Meta =&gt; Questions CBX:

1) It is my understanding that Freasure and the The Golden Bough are pretty much rejected for a long time now. This being the case, what modern scholarship establishes all of these alleged virgin births in other cultures?

2) What influence would those source have upon Palestianian Jews?

3) Why count them as "virgin" since most of them just involve having sex with a God, which is not virginity but actually sex (I'm assuming here that Mary did not have sex with God since it doesn't say that, but just became with child, sort of a miracle of artificial insemination let's say).</strong>
Well this is something that is overstated. The virgin birth in Xianity is an explicit holdover from Judaism. It's specific purpose is to tie into the Isaiah prophecy that AMt uses. Still its not unprecedented. Virigin birth stories are present in pre-Xian mythology (one of the perso-Iranian mystery cults as I recall claimed that Zoroaster was born of a virgin. Some texts say Krishna was born to a virgin. It's not an uncommon feature of early mythology)

As to your second question, well there is considerable evidence that early Judaism was strongly influenced by the interaction with different cultures during the various periods of captivity. I seems that some of the Judaic mythos is influenced by the Babylonians. There are some parallels from the Epic of Gilgamesh in later Judaic mythology which develop around the time of the Babylonian captivity. Many scholars believe that monotheism in Judaism was derived from external influences and point to the considerable tension in the Hebrew scriptures between YHVH and belief in other gods. Early Jewish literature does not say that there are no other gods only that they shouldn't be worshipped. By the time we get to Modern Xianity, the dogma is simply that there are no other gods at all.

As to question 3 there are numerous methods by which the gods impregnate humans in mythology. Not all of them involve having sex. One of the ancient Greek heros (may have been Perseus, but my Greek mythology is quite rusty so I'm not sure), was the product of Zeus and a mortal woman, but Zeus disguised himself as a mist and enveloped the woman, hardly the usual understanding of sex. PLus the Xian texts are unclear about the actual mechanism of Jesus conception.
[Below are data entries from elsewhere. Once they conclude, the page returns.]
/-- The Foreman (R304 to R330). -/
structure Foreman where
  /-- Shift number (R304). -/
  shift       : BitVec 32 := 0
  /-- Usable capacity of the shift, engine-µs (R305). -/
  usable      : Nat := 0
  /-- ENGINE_PARTS_A, MEM_PARTS_A, STREAMS_A in force (R95). -/
  enginesA    : Nat := 32
  memA        : Nat := 32
  streamsA    : Nat := 24
  /-- An agreed split that takes effect at the next boundary (R97). -/
  agreed      : Option (Nat × Nat × Nat) := none
  safety      : SafetyCfg := {}
  reservations : List Reservation := []
  /-- Reservations changed since the last boundary, by port (R313). -/
  resChanged  : Bool := false
  /-- ICLK cycles from the last re-partition to the start of the shift (R304, R313). -/
  since       : Nat := 0
  /-- ICLK cycles since lock at the start of the shift (R304). -/
  shiftAt     : Nat := 0
  /-- ICLK cycles of the shift that passed before a re-partition within it (R313). -/
  partAt      : Nat := 0
  /-- A scion was fenced or rejoined at the instant of a boundary that is due: the boundary's re-partition serves
  it (R313). -/
  partDue     : Bool := false
  /-- Shifts begun since the last re-partition point (R320). -/
  shiftsSince : Nat := 0
  /-- Demand of JOB_SUBMIT and ATTEND by class since the last point: index 3 × port + class. -/
  jobDemand   : List Nat := [0, 0, 0, 0, 0, 0]
  /-- Demand of bound frames since the last point, whatever has become of their stream: the same index (R320). -/
  streamDemand : List Nat := [0, 0, 0, 0, 0, 0]
  /-- Thinning engaged, classes 0 and 1 (R320). -/
  thin0       : Bool := false
  thin1       : Bool := false
  runs        : List Run := []
  nextRun     : Nat := 1
  /-- ENTRY of the next record (R327). Reset 0. -/
  nextEntry   : BitVec 32 := 0
  /-- The log ring, newest first. -/
  log         : List LogRec := []
  /-- The port whose turn is next (R84): Port A after every whole-device reset. -/
  portTurn    : HostPort := .a
  taken       : List Cmd := []
  nextCmd     : Nat := 1
  f0Halted    : Bool := false
  f1Halted    : Bool := false
  replay      : Replay := {}
  /-- The scion being restored and the DIE_RESTORE command (R451). -/
  restoring   : Option (ScionId × Nat) := none
  debugChallenge : Option (BitVec 64) := none
  slicesPassed : Nat := 0
  slicesAborted : Nat := 0
  deriving DecidableEq, Repr

/-- The IEEE 802.1AS messages of the device (R59): its peer-delay request and response, and what it
announces of itself. -/
inductive GptpOut where
  | delayRequest
  | delayResponse
  | announce (priority1 : Nat) (grandmasterCapable : Bool)
  deriving DecidableEq, Repr

/-- What the device sends out: its effect on the hosts, the vehicle and the links, newest first in
`State.sent` (the model's own record, log 2). -/
inductive Sent where
  /-- A posted write to host memory on behalf of a function (R93, R112, R235). -/
  | hostWrite (f : FnId) (addr : Nat) (bytes : Bytes)
  /-- A read request to host memory on behalf of a function (R93, R235). -/
  | hostRead (f : FnId) (addr len : Nat)
  /-- A Target Rail Voltage write over AVSBus: rail select, mV (R476). -/
  | avsWrite (rail mv : Nat)
  /-- An MSI-X message (R114). -/
  | msix (f : FnId) (vector : Nat)
  /-- AER report through the PF (R118, R236). -/
  | aer (p : HostPort)
  /-- Answer to a configuration request: Retry Status, or a normal completion (R78). -/
  | config (p : HostPort) (retry : Bool)
  /-- A back-channel message with the fill before it: the line's level in each half of a bit (R176). -/
  | backChannel (p : ClPortId) (line : List Bool)
  /-- A CAN frame starts on the wire: data with its insertions (R424, R425). -/
  | can (b : BusId) (safe : Bool) (data : Bytes)
  /-- A Drift packet (R455). -/
  | drift (p : Port4) (bytes : Bytes)
  /-- An IEEE 802.1AS message (R59). -/
  | gptp (p : Port4) (m : GptpOut)
  deriving DecidableEq, Repr

/-- The whole device, with the queue of commands that wait. -/
structure State where
  fixed   : Fixed := {}
  flash   : Flash := {}
  boot    : Boot := {}
  clk     : Clocks := {}
  /-- The rootstock, the lamp die drive the SAFE pins low (R29). -/
  rootDrivesLow : Bool := false
  lampDrivesLow : Bool := false
  /-- The rootstock is in the safe state: the result gate is closed (R396). -/
  safe    : Bool := false
  /-- The safe state was entered after BOOT_COMPLETE (R85). -/
  postBoot : Bool := false
  fns     : Vector Fn 128 := Vector.replicate 128 {}
  portA   : PciePort := {}
  portB   : PciePort := {}
  fore    : Foreman := {}
  fcu     : Fcu := {}
  mem     : Memory := {}
  yard    : Yard := {}
  streams : Vector Stream 48 := Vector.replicate 48 {}
  cl      : Vector ClPort 24 := Vector.replicate 24 {}
  eth     : Vector EthPort 4 := Vector.replicate 4 {}
  uart    : Vector UartPort 4 := Vector.replicate 4 {}
  drift   : Vector DriftPort 4 := Vector.replicate 4 {}
  xc      : CrossCheck := {}
  lamp    : Lamp := {}
  /-- AUTO_RECOVER is 1 on the safety bus, bus 0 at manufacture (R417, log 3). -/
  can     : Vector CanBus 2 := #v[{ cfg := { autoRecover := true } }, {}]
  wdog    : Vector Wdog 3 := Vector.replicate 3 {}
  power   : PowerMgr := {}
  scions  : Vector Scion 4 := Vector.replicate 4 {}
  engines : Vector Engine 64 := Vector.replicate 64 {}
  /-- Last readings of the 16 footprint sensors and the 64 die sensors, 1/8 °C (R442). Reset 0 (log 5). -/
  footprint : List Int := List.replicate 16 0
  dieTemp : List Int := List.replicate 64 0
  /-- Draws made so far: the argument of the free values (the model's own, log 7). -/
  draws   : Nat := 0
  /-- What the device has sent, newest first (the model's own, log 2). -/
  sent    : List Sent := []
  /-- The commands that wait, first in first out. -/
  pending : List Instr := []
  deriving DecidableEq, Repr

/-- Reasons for a fault. None of the block's commands ends in one: a fault of the hardware is an
event that the FCU records (R379). -/
inductive Fault where
  /-- Raised by `exec` for a command that is not well formed: an operand of a size that no event of
  the device can have (a submission entry that is not 64 bytes). Safe: the device never sees it. -/
  | illFormed
  deriving DecidableEq, Repr

/-- Reasons for a refusal. -/
inductive Refusal where
  /-- Raised by `exec` for a row that has no meaning yet. Safe: nothing is claimed of it. -/
  | notModelled (mnemonic : String)
  deriving DecidableEq, Repr

/-- The machine right after reset: PORST_N has just been deasserted, time zero of a cold start. -/
def State.reset : State := {}

end Sys2Proof.Machine
end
It is worded intentionally vaguely and delicately. even accepting that the virgin birth occured some physical means would still be required since the human body doesn't work without a Y chromosome and a)Ova don't have any Y chromosomes and b)Jesus is admittedly human even according to evangelicals. But all this is silly what-if games contingent on the virgin birth being historical which seems unlikely in the extremely.